Radical preacher Mohammed Yusuf, whose Boko Haram sect wants a wider adoption of sharia (Islamic law) across Africa’s most populous nation, was seized after a manhunt involving military helicopters and armed police.

“Mohammed Yusuf has been arrested. He is now at the Giwa barracks (in the northern city of Maiduguri),” Borno state police commissioner Christopher Dega told reporters.

Army and police earlier battled the remnants of his sect in Maiduguri after shelling his compound. Bursts of gunfire rang out and helicopters hovered overhead as the security forces went from door to door hunting his followers.

The violence erupted when members of the group were arrested on Sunday in Bauchi state, some 400 km (250 miles) southwest of Maiduguri, on suspicion of plotting to attack a police station.

Yusuf’s supporters, armed with machetes, knives, home-made hunting rifles and petrol bombs, then went on the rampage in several states across northern Nigeria, attacking churches, police stations, prisons and government buildings.

President Umaru Yar’Adua, on an official visit to Brazil, spoke by telephone with northern governors and urged traditional and religious leaders to use Friday prayers to warn people about the dangers of such sects.

“The president stated that religious groups such as ‘Boko Haram’, which seeks to disrupt the peace and security of the Nigerian state, should not be the bride of any true Muslim individual or group,” his spokesman Olusegun Adeniyi said.

Nigeria’s Muslim umbrella group Jama’atu Nasril Islam has already condemned the violence and backed the security forces.


Boko Haram — which means “Western education is sinful” — is loosely modeled on the Taliban movement in Afghanistan. Its members wear long beards and consider anyone not following their strict ideology, whether Christian or Muslim, as infidels.

Its views are not espoused by the majority of Nigeria’s Muslim population, the largest in sub-Saharan Africa.

National defense spokesman Colonel Mohammed Yerima said there would be a military “show of force” on Friday to reassure civilians that they would be protected.

Maiduguri has borne the brunt of the fighting.
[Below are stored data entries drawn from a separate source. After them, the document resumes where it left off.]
@[simp] theorem State.flagStop_mode (s : State) (p : Arm) : (s.flagStop p).mode = s.mode := rfl
@[simp] theorem State.flagStop_cal (s : State) (p : Arm) : (s.flagStop p).cal = s.cal := rfl
@[simp] theorem State.flagStop_profiles (s : State) (p : Arm) : (s.flagStop p).profiles = s.profiles := rfl
@[simp] theorem State.flagStop_timing (s : State) (p : Arm) : (s.flagStop p).timing = s.timing := rfl
@[simp] theorem State.flagStop_records (s : State) (p : Arm) : (s.flagStop p).records = s.records := rfl
@[simp] theorem State.flagStop_guards (s : State) (p : Arm) : (s.flagStop p).guards = s.guards := rfl
@[simp] theorem State.flagStop_slots (s : State) (p : Arm) : (s.flagStop p).slots = s.slots := rfl
@[simp] theorem State.flagStop_waitList (s : State) (p : Arm) : (s.flagStop p).waitList = s.waitList := rfl
@[simp] theorem State.flagStop_links (s : State) (p : Arm) : (s.flagStop p).links = s.links := rfl
@[simp] theorem State.flagStop_cell (s : State) (p : Arm) : (s.flagStop p).cell = s.cell := rfl
@[simp] theorem State.flagStop_keepOut (s : State) (p : Arm) : (s.flagStop p).keepOut = s.keepOut := rfl
@[simp] theorem State.flagStop_lines (s : State) (p : Arm) : (s.flagStop p).lines = s.lines := rfl
@[simp] theorem State.flagStop_resetnLow (s : State) (p : Arm) : (s.flagStop p).resetnLow = s.resetnLow := rfl
@[simp] theorem State.flagStop_supplyLow (s : State) (p : Arm) : (s.flagStop p).supplyLow = s.supplyLow := rfl
@[simp] theorem State.flagStop_pending (s : State) (p : Arm) : (s.flagStop p).pending = s.pending := rfl
@[simp] theorem State.flagStop_mask (s : State) (p : Arm) : (s.flagStop p).events.mask = s.events.mask := rfl
@[simp] theorem State.flagStop_waitMs (s : State) (p : Arm) : (s.flagStop p).events.waitMs = s.events.waitMs := rfl
@[simp] theorem State.flagStop_haltMs (s : State) (p : Arm) : (s.flagStop p).events.haltMs = s.events.haltMs := rfl

@[simp] theorem State.flagLost_mode (s : State) (p : Arm) : (s.flagLost p).mode = s.mode := rfl
@[simp] theorem State.flagLost_cal (s : State) (p : Arm) : (s.flagLost p).cal = s.cal := rfl
@[simp] theorem State.flagLost_profiles (s : State) (p : Arm) : (s.flagLost p).profiles = s.profiles := rfl
@[simp] theorem State.flagLost_timing (s : State) (p : Arm) : (s.flagLost p).timing = s.timing := rfl
@[simp] theorem State.flagLost_records (s : State) (p : Arm) : (s.flagLost p).records = s.records := rfl
@[simp] theorem State.flagLost_guards (s : State) (p : Arm) : (s.flagLost p).guards = s.guards := rfl
@[simp] theorem State.flagLost_slots (s : State) (p : Arm) : (s.flagLost p).slots = s.slots := rfl
@[simp] theorem State.flagLost_waitList (s : State) (p : Arm) : (s.flagLost p).waitList = s.waitList := rfl
@[simp] theorem State.flagLost_links (s : State) (p : Arm) : (s.flagLost p).links = s.links := rfl
@[simp] theorem State.flagLost_cell (s : State) (p : Arm) : (s.flagLost p).cell = s.cell := rfl
@[simp] theorem State.flagLost_keepOut (s : State) (p : Arm) : (s.flagLost p).keepOut = s.keepOut := rfl
@[simp] theorem State.flagLost_lines (s : State) (p : Arm) : (s.flagLost p).lines = s.lines := rfl
@[simp] theorem State.flagLost_resetnLow (s : State) (p : Arm) : (s.flagLost p).resetnLow = s.resetnLow := rfl
@[simp] theorem State.flagLost_supplyLow (s : State) (p : Arm) : (s.flagLost p).supplyLow = s.supplyLow := rfl
@[simp] theorem State.flagLost_pending (s : State) (p : Arm) : (s.flagLost p).pending = s.pending := rfl
@[simp] theorem State.flagLost_mask (s : State) (p : Arm) : (s.flagLost p).events.mask = s.events.mask := rfl
@[simp] theorem State.flagLost_waitMs (s : State) (p : Arm) : (s.flagLost p).events.waitMs = s.events.waitMs := rfl
@[simp] theorem State.flagLost_haltMs (s : State) (p : Arm) : (s.flagLost p).events.haltMs = s.events.haltMs := rfl

@[simp] theorem State.flagLapse_mode (s : State) : (s.flagLapse).mode = s.mode := rfl
@[simp] theorem State.flagLapse_cal (s : State) : (s.flagLapse).cal = s.cal := rfl
@[simp] theorem State.flagLapse_profiles (s : State) : (s.flagLapse).profiles = s.profiles := rfl
@[simp] theorem State.flagLapse_timing (s : State) : (s.flagLapse).timing = s.timing := rfl
@[simp] theorem State.flagLapse_records (s : State) : (s.flagLapse).records = s.records := rfl
@[simp] theorem State.flagLapse_guards (s : State) : (s.flagLapse).guards = s.guards := rfl
@[simp] theorem State.flagLapse_slots (s : State) : (s.flagLapse).slots = s.slots := rfl
@[simp] theorem State.flagLapse_waitList (s : State) : (s.flagLapse).waitList = s.waitList := rfl
@[simp] theorem State.flagLapse_links (s : State) : (s.flagLapse).links = s.links := rfl
@[simp] theorem State.flagLapse_cell (s : State) : (s.flagLapse).cell = s.cell := rfl
@[simp] theorem State.flagLapse_keepOut (s : State) : (s.flagLapse).keepOut = s.keepOut := rfl
@[simp] theorem State.flagLapse_lines (s : State) : (s.flagLapse).lines = s.lines := rfl
@[simp] theorem State.flagLapse_resetnLow (s : State) : (s.flagLapse).resetnLow = s.resetnLow := rfl
@[simp] theorem State.flagLapse_supplyLow (s : State) : (s.flagLapse).supplyLow = s.supplyLow := rfl
@[simp] theorem State.flagLapse_pending (s : State) : (s.flagLapse).pending = s.pending := rfl
@[simp] theorem State.flagLapse_mask (s : State)  : (s.flagLapse).events.mask = s.events.mask := rfl
@[simp] theorem State.flagLapse_waitMs (s : State)  : (s.flagLapse).events.waitMs = s.events.waitMs := rfl
@[simp] theorem State.flagLapse_haltMs (s : State)  : (s.flagLapse).events.haltMs = s.events.haltMs := rfl

@[simp] theorem State.flagWaitExpired_mode (s : State) : (s.flagWaitExpired).mode = s.mode := rfl
@[simp] theorem State.flagWaitExpired_cal (s : State) : (s.flagWaitExpired).cal = s.cal := rfl
@[simp] theorem State.flagWaitExpired_profiles (s : State) : (s.flagWaitExpired).profiles = s.profiles := rfl
@[simp] theorem State.flagWaitExpired_timing (s : State) : (s.flagWaitExpired).timing = s.timing := rfl
@[simp] theorem State.flagWaitExpired_records (s : State) : (s.flagWaitExpired).records = s.records := rfl
@[simp] theorem State.flagWaitExpired_guards (s : State) : (s.flagWaitExpired).guards = s.guards := rfl
@[simp] theorem State.flagWaitExpired_slots (s : State) : (s.flagWaitExpired).slots = s.slots := rfl
@[simp] theorem State.flagWaitExpired_waitList (s : State) : (s.flagWaitExpired).waitList = s.waitList := rfl
@[simp] theorem State.flagWaitExpired_links (s : State) : (s.flagWaitExpired).links = s.links := rfl
@[simp] theorem State.flagWaitExpired_cell (s : State) : (s.flagWaitExpired).cell = s.cell := rfl
@[simp] theorem State.flagWaitExpired_keepOut (s : State) : (s.flagWaitExpired).keepOut = s.keepOut := rfl
@[simp] theorem State.flagWaitExpired_lines (s : State) : (s.flagWaitExpired).lines = s.lines := rfl
@[simp] theorem State.flagWaitExpired_resetnLow (s : State) : (s.flagWaitExpired).resetnLow = s.resetnLow := rfl
@[simp] theorem State.flagWaitExpired_supplyLow (s : State) : (s.flagWaitExpired).supplyLow = s.supplyLow := rfl
@[simp] theorem State.flagWaitExpired_pending (s : State) : (s.flagWaitExpired).pending = s.pending := rfl
@[simp] theorem State.flagWaitExpired_mask (s : State)  : (s.flagWaitExpired).events.mask = s.events.mask := rfl
@[simp] theorem State.flagWaitExpired_waitMs (s : State)  : (s.flagWaitExpired).events.waitMs = s.events.waitMs := rfl
@[simp] theorem State.flagWaitExpired_haltMs (s : State)  : (s.flagWaitExpired).events.haltMs = s.events.haltMs := rfl

@[simp] theorem State.flagRevoked_mode (s : State) : (s.flagRevoked).mode = s.mode := rfl
@[simp] theorem State.flagRevoked_cal (s : State) : (s.flagRevoked).cal = s.cal := rfl
@[simp] theorem State.flagRevoked_profiles (s : State) : (s.flagRevoked).profiles = s.profiles := rfl
@[simp] theorem State.flagRevoked_timing (s : State) : (s.flagRevoked).timing = s.timing := rfl
@[simp] theorem State.flagRevoked_records (s : State) : (s.flagRevoked).records = s.records := rfl
@[simp] theorem State.flagRevoked_guards (s : State) : (s.flagRevoked).guards = s.guards := rfl
@[simp] theorem State.flagRevoked_slots (s : State) : (s.flagRevoked).slots = s.slots := rfl
@[simp] theorem State.flagRevoked_waitList (s : State) : (s.flagRevoked).waitList = s.waitList := rfl
@[simp] theorem State.flagRevoked_links (s : State) : (s.flagRevoked).links = s.links := rfl
@[simp] theorem State.flagRevoked_cell (s : State) : (s.flagRevoked).cell = s.cell := rfl
@[simp] theorem State.flagRevoked_keepOut (s : State) : (s.flagRevoked).keepOut = s.keepOut := rfl
@[simp] theorem State.flagRevoked_lines (s : State) : (s.flagRevoked).lines = s.lines := rfl
@[simp] theorem State.flagRevoked_resetnLow (s : State) : (s.flagRevoked).resetnLow = s.resetnLow := rfl
@[simp] theorem State.flagRevoked_supplyLow (s : State) : (s.flagRevoked).supplyLow = s.supplyLow := rfl
@[simp] theorem State.flagRevoked_pending (s : State) : (s.flagRevoked).pending = s.pending := rfl
@[simp] theorem State.flagRevoked_mask (s : State)  : (s.flagRevoked).events.mask = s.events.mask := rfl
@[simp] theorem State.flagRevoked_waitMs (s : State)  : (s.flagRevoked).events.waitMs = s.events.waitMs := rfl
@[simp] theorem State.flagRevoked_haltMs (s : State)  : (s.flagRevoked).events.haltMs = s.events.haltMs := rfl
Local residents said they were still too afraid to venture out despite assurances from the authorities.

“This city is like a battlefield,” Muhammed Yakubu, a resident of Maiduguri and a local journalist, told Reuters.

Yar’Adua has said intelligence agencies had been tracking the group, sometimes referred to as the “Nigerian Taliban,” for years and that its members were procuring arms and learning to make bombs to force their views on Nigerians.

He ordered the security forces to take all necessary action to “contain them once and for all.”

Police in Maiduguri said the security forces had killed 90 sect members on Monday alone. Eight police officers, three prison officials and two soldiers were also killed.

In neighboring Yobe state, police said they had recovered the bodies of 33 sect members after a gun battle near the town of Potiskum on Wednesday. More than 50 people were killed in the initial fighting in Bauchi on Sunday.

Police said they freed 95 women and children on Wednesday being held by the sect in Maiduguri. Its members believe their wives should not be seen by other men and their children should receive only a Koranic education.

The violence in the north is not connected to unrest in the Niger Delta in the south, where militant attacks have prevented Nigeria from pumping much above two-thirds of its oil capacity. The delta’s main militant group has condemned the violence.